Japan just threw another $4 billion at its biggest semiconductor bet in decades. The country’s Ministry of Economy, Trade and Industry approved 631.5 billion yen in fresh funding for Rapidus Corp. on Saturday. That brings total government backing for the startup chipmaker to roughly $16.3 billion.
Rapidus is trying to do something that sounds almost reckless on paper. A company founded in 2022 with zero advanced manufacturing experience wants to mass-produce 2-nanometer chips by fiscal year 2027. That’s the same cutting-edge node that TSMC, the world’s dominant chipmaker, only began volume production on last year.
An external technical committee inspected the Rapidus foundry in Chitose, Hokkaido before the latest funding was approved. The committee signed off on the company’s technological progress. Industry Minister Ryosei Akazawa visited the site on Saturday and reaffirmed the 2027 production target.
Why Japan is betting big on Rapidus 2nm chips
The money isn’t charity. It’s national security math. TSMC controls around 90% of the world’s leading-edge chip production. Almost all of it sits in Taiwan. One disruption to that island’s supply chain and the global AI industry hits a wall. Every GPU, every cloud inference call, every frontier AI model runs on chips fabbed at those nodes. Japan wants an alternative. So does everyone else.
The US has the CHIPS Act. Europe has its own subsidy programs. South Korea backs Samsung. Japan has Rapidus.
The latest $4 billion goes toward Rapidus’s work with Fujitsu, its first commercial anchor client. Fujitsu is developing AI and high-performance computing chips that will be among the first manufactured at the Hokkaido facility. Toyota, Sony, NEC, SoftBank, Denso, Kioxia, NTT, and MUFG are also backing the project as corporate investors.
In February, Rapidus raised about 160 billion yen from private companies. The government holds an 11.5% stake and a golden share giving it veto power over key management decisions. Prime Minister Sanae Takaichi has stressed that semiconductor self-sufficiency is a matter of national security. The recent flare-up in tensions between Japan and China has only sharpened that urgency.
NEDO, the ministry’s subordinate research body, is also now supporting semiconductor design projects involving Fujitsu and IBM Japan. That signals Japan isn’t focused on manufacturing alone. It wants to rebuild a full chip ecosystem, from design to fabrication.
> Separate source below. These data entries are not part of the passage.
-- ==== Sys2Proof/Machine/Commands.lean ====
section
/-!
DEFINITION. Machine/Commands.lean: the command processor (13_host, R581 to R604) and every opcode of Table 5. A command's
row is the processor's start of that command: where it may start none, the command waits (R584, R586), and the row of a
command whose descriptor carries another opcode is none (log 3).
-/
namespace Sys2Proof.Machine
open Sys2Proof

namespace Chip

/-! ### Serving (R584, R586 to R588, R595) -/

/-- A command is in progress: it waits for the buckle file, for its packets' injection or for its latch (R584). -/
def procBusy (c : Chip) : Bool :=
  !c.bkl.waits.isEmpty || !c.bkl.remote.isEmpty || c.cns.pending.any fun l => l.answer.isSome

/-- The processor may start a command of this port now. -/
def mayStart (c : Chip) (src : Src) : Bool := c.ready && !c.alm.inFeast && !c.procBusy && c.cplRoom src

/-- The processor takes the command from its port's queue (R584, R597, R599). -/
def take (c : Chip) (src : Src) (d : Desc) : Chip :=
  let c := c.onHif fun h => { h with waiting := h.waiting.erase (src, d), lastPort := portCode src }
  match src with
  | .i3c => c.onI3c fun x => { x with busy := false }
  | .jtag => c.onJtag fun x => { x with pendingCmd := false }
  | _ => c

/-- The opcodes that Table 5 lists. -/
def opcodes : List Nat :=
  [0x01, 0x02, 0x03, 0x10, 0x11, 0x12, 0x20, 0x21, 0x22, 0x30, 0x31, 0x38, 0x40, 0x50, 0x60, 0x7F]

/-- Table 8, the default matrix (R595). -/
def matrixAllows (c : Chip) (src : Src) (op : Nat) : Bool :=
  match src with
  | .pcie => true
  | .i3c =>
    op = 0x01 || op = 0x02 || op = 0x03 || op = 0x50 || op = 0x7F || op = 0x60 ||
      ((op = 0x10 || op = 0x11 || op = 0x12) && c.glb.hostAbsent)
  | .jtag => op = 0x01 || op = 0x02 || op = 0x03
  | .umaed .. =>
    op = 0x01 || op = 0x02 || op = 0x03 || op = 0x20 || op = 0x21 || op = 0x22 || op = 0x30 || op = 0x31 || op = 0x60

/-- The AUTHORITY record in force allows it; with none, the matrix alone decides (R125). -/
def recordAllows (c : Chip) (src : Src) (op : Nat) : Bool :=
  match c.hns.authority[(portCode src).toNat]? with
  | some a => flag a.opcodes op
  | none => true

/-- A CMD of this chip whose SEID is not the host interface's is refused (R601). -/
def strayCmd (c : Chip) (src : Src) : Bool :=
  match src with
  | .umaed chip eid _ => c.isHere chip && eid ≠ eidHost
  | _ => false

/-- Step 2 of R588 passes (R151, R595, R601). -/
def mayIssue (c : Chip) (src : Src) (op : Nat) : Bool :=
  c.matrixAllows src op && c.recordAllows src op && !(c.strayCmd src) && !(op = 0x10 && c.hns.sealed)

/-- A command completes with a failing status: AUX 0, and a RESULT that Table 5 gives only for the opcodes whose RESULT
is 0; any other is not stated, and free. -/
def refuse (c : Chip) (src : Src) (d : Desc) (status : Byte) : Chip :=
  let op := (dOpcode d).toNat
  if op = 0x12 || op = 0x40 || op = 0x7F || !(opcodes.contains op) then c.complete src (dTag d) (dOpcode d) status
  else
    let (r, c) := c.drawBits 64
    c.complete src (dTag d) (dOpcode d) status 0 r

/-- A command completes DONE. -/
def done (c : Chip) (src : Src) (d : Desc) (aux : Byte) (result : BitVec 64) : Chip :=
  c.complete src (dTag d) (dOpcode d) 0x00 aux result

/-- The processor starts a command, or leaves it waiting. -/
def serve (c : Chip) (src : Src) (d : Desc) (f : Chip → Chip) : Chip :=
  if c.mayStart src then f (c.take src d)
  else if c.hif.waiting.contains (src, d) then c
  else c.wait src d

/-- A listed opcode's row: the checks of R588 in their order, then what the opcode does. -/
def command (c : Chip) (src : Src) (d : Desc) (op : Nat) (fields : Chip → Bool) (f : Chip → Chip) : Chip :=
  if (dOpcode d).toNat ≠ op then c
  else c.serve src d fun c =>
    if !(c.mayIssue src op) then c.refuse src d 0x03
    else if !(fields c) then c.refuse src d 0x04
    else f c

/-! ### The Reckoning record (R614 to R617) -/

/-- Bytes of values, each with its width in bytes, in order. -/
def packed (fs : List (Nat × Nat)) : List Byte := fs.flatMap fun f => leBytes f.2 f.1

/-- An area of n bytes, zero beyond what it holds. -/
def area (n : Nat) (bs : List Byte) : List Byte := bytesAt bs 0 n

/-- n bits as bytes, bit i of byte i / 8. -/
def bitmap (n : Nat) (p : Nat → Bool) : List Byte :=
  (List.range (n / 8)).map fun k => BitVec.ofNat 8 ((List.range 8).map fun j => b1 (p (8 * k + j)) * 2 ^ j).sum

/-- 8-bit maps over the channels. -/
def chanMap (p : BitVec 3 → Bool) : Nat := ((List.range 8).map fun k => b1 (p (BitVec.ofNat 3 k)) * 2 ^ k).sum

/-- Sessions in a state; Satchel has four (R684). -/
def sessionsIn (c : Chip) (k : Nat) : Nat :=
  if k = 0 then (if c.satchel then 4 else 1024) - (c.sfe.sessions.filter fun s => s.2.state ≠ 0).length
  else (c.sfe.sessions.filter fun s => s.2.state.toNat = k).length

/-- The record for a port's page, each area's fields packed in the order that Table 12 lists them (the order within an
area is the model's, log 53). -/
def reckoning (c : Chip) (port page : Nat) : List Byte :=
  let r (o : Nat) : Nat × Nat := ((c.peekUp o).toNat, 4)
  let a := c.alm
  area 0x40 (packed [r 0x000000, r 0x000004, r 0x000018, (c.glb.chipId.toNat, 2), (port, 1), (0, 1), (1, 2)]) ++
  area 0x40 (packed [(c.hns.id.toNat, 8), (c.hns.digest.toNat, 32), r 0x200004]) ++
  area 0x40 (packed [r 0x100004, (c.lts.toNat, 8), (a.dayCount.toNat, 8), (a.yearPos.toNat, 4), (a.yearLen.toNat, 4),
    (a.planCur.toNat, 4), (a.gen.toNat, 4), (a.genLast.toNat, 4), (a.early.toNat, 4), (a.late.toNat, 4),
    (a.holdCnt.toNat, 4), (a.tickOffset.toNat, 4)]) ++
  area 0x40 (packed [(c.glb.epoch.toNat, 8), (c.glb.uptime.toNat, 8), (b1 a.holdover, 1), (a.relock.toNat, 1),
    (chanMap fun k => (c.chan k).freeze, 1), (chanMap c.drained, 1), (b1 c.glb.hostAbsent, 1)]) ++
  area 0x40 (packed ([(c.hif.cmdProd.toNat, 2), (c.hif.cmdCons.toNat, 2), (c.hif.cplProd.toNat, 2),
    (c.hif.cplCons.toNat, 2), (c.flt.head.toNat, 2), (c.flt.tail.toNat, 2), (c.unacked, 2)] ++
    ((List.range 5).map fun k => ((tget 0 c.flt.counts (k + 1)).toNat, 4)) ++ [(b1 (!c.faultN), 1)])) ++
  area 0x40 (packed ((List.range 16).flatMap fun w =>
    let x := c.walker (BitVec.ofNat 4 w); [(x.evtProd.toNat, 2), (x.evtCons.toNat, 2)])) ++
  area 0x20 (packed ((List.range 8).flatMap fun q =>
    let x := c.fhRing (BitVec.ofNat 3 q); [(x.prod.toNat, 2), (x.cons.toNat, 2)])) ++
  area 0x20 (packed (((List.range 4).map fun k => (c.sessionsIn k, 2)) ++ [(c.sfe.holdq.length, 2)])) ++
  area 0x40 [] ++
  area 0x200 (packed ((List.range 64).flatMap fun k =>
    let x := c.region (BitVec.ofNat 6 k); [(x.state.toNat, 1), (0, 1), (x.id16.toNat, 2), (x.day.toNat, 4)])) ++
  bitmap 1024 (fun i => (c.session (BitVec.ofNat 10 i)).state ≠ 0) ++
  bitmap 1024 (fun i => flag (BitVec.ofNat 32 (numAt (c.sessionBytes (BitVec.ofNat 10 i)) 0 4)) 8 ||
    c.sfe.holdq.contains (BitVec.ofNat 10 i)) ++
  bitmap 4096 (fun i => (c.buckle (BitVec.ofNat 12 i)).count ≠ 0) ++
  area 0x100 [] ++
  area 0x800 ((List.range 512).flatMap fun i =>
    let x := c.stream (BitVec.ofNat 12 (512 * page + i))
    if x.size = 0 then leBytes 4 0xFFFFFFFF else leBytes 2 x.prod.toNat ++ leBytes 2 x.cons.toNat)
How Rapidus stacks up against TSMC, Samsung and Intel
On paper, Rapidus has made surprising progress. Its 2nm process, called 2HP, has hit a logic density of 237.31 million transistors per square millimeter. TSMC’s N2 node sits at 236.17 million. Intel’s 18A process trails at 184.21 million. Those are early-stage specs, not production-proven numbers. But they got people’s attention.
Rapidus launched its 2nm pilot line in April 2025 using ASML’s most advanced High-NA EUV lithography machines. It taped out a gate-all-around test chip that met key electrical benchmarks. The company is now transitioning from pilot to its IIM-1 mass production facility in Chitose. Advanced packaging trial production started this month.
Rapidus wants to hit 25,000 wafer starts per month once mass production kicks off. TSMC is pushing its own 2nm lines toward 100,000. Big gap. But Rapidus isn’t chasing TSMC on volume. The whole model is different. Faster turnaround. Smaller batches. Custom work for clients iterating on chip designs quickly. Think of it as a boutique foundry, not a factory floor.
There’s already a second fab in the pipeline too. Rapidus says it will build another facility in Hokkaido, this one aimed at 1.4nm chips. Construction could start in fiscal 2027. Production is penciled in for 2029. The company is working with Imec, the Belgian semiconductor research center, on the underlying tech for that node.
None of this is guaranteed. Analysts have called the timeline aggressive. TSMC took seven years to go from research to volume production on its 3nm node. Rapidus is trying to compress a similar leap into roughly five years. The technology is one challenge. Getting yields high enough to make production commercially viable is another. Attracting customers beyond Fujitsu will be the real test.
But Japan’s government has made clear it’s willing to keep writing checks. Rapidus is targeting an IPO around fiscal 2031 and plans to secure about 3 trillion yen in private financing, partly with government loan guarantees. If it hits its milestones, some analysts estimate Japan could capture up to 20% of the global market for leading-edge logic chips by the early 2030s.
For now, the race is still TSMC’s to lose. But Japan is no longer watching from the sidelines.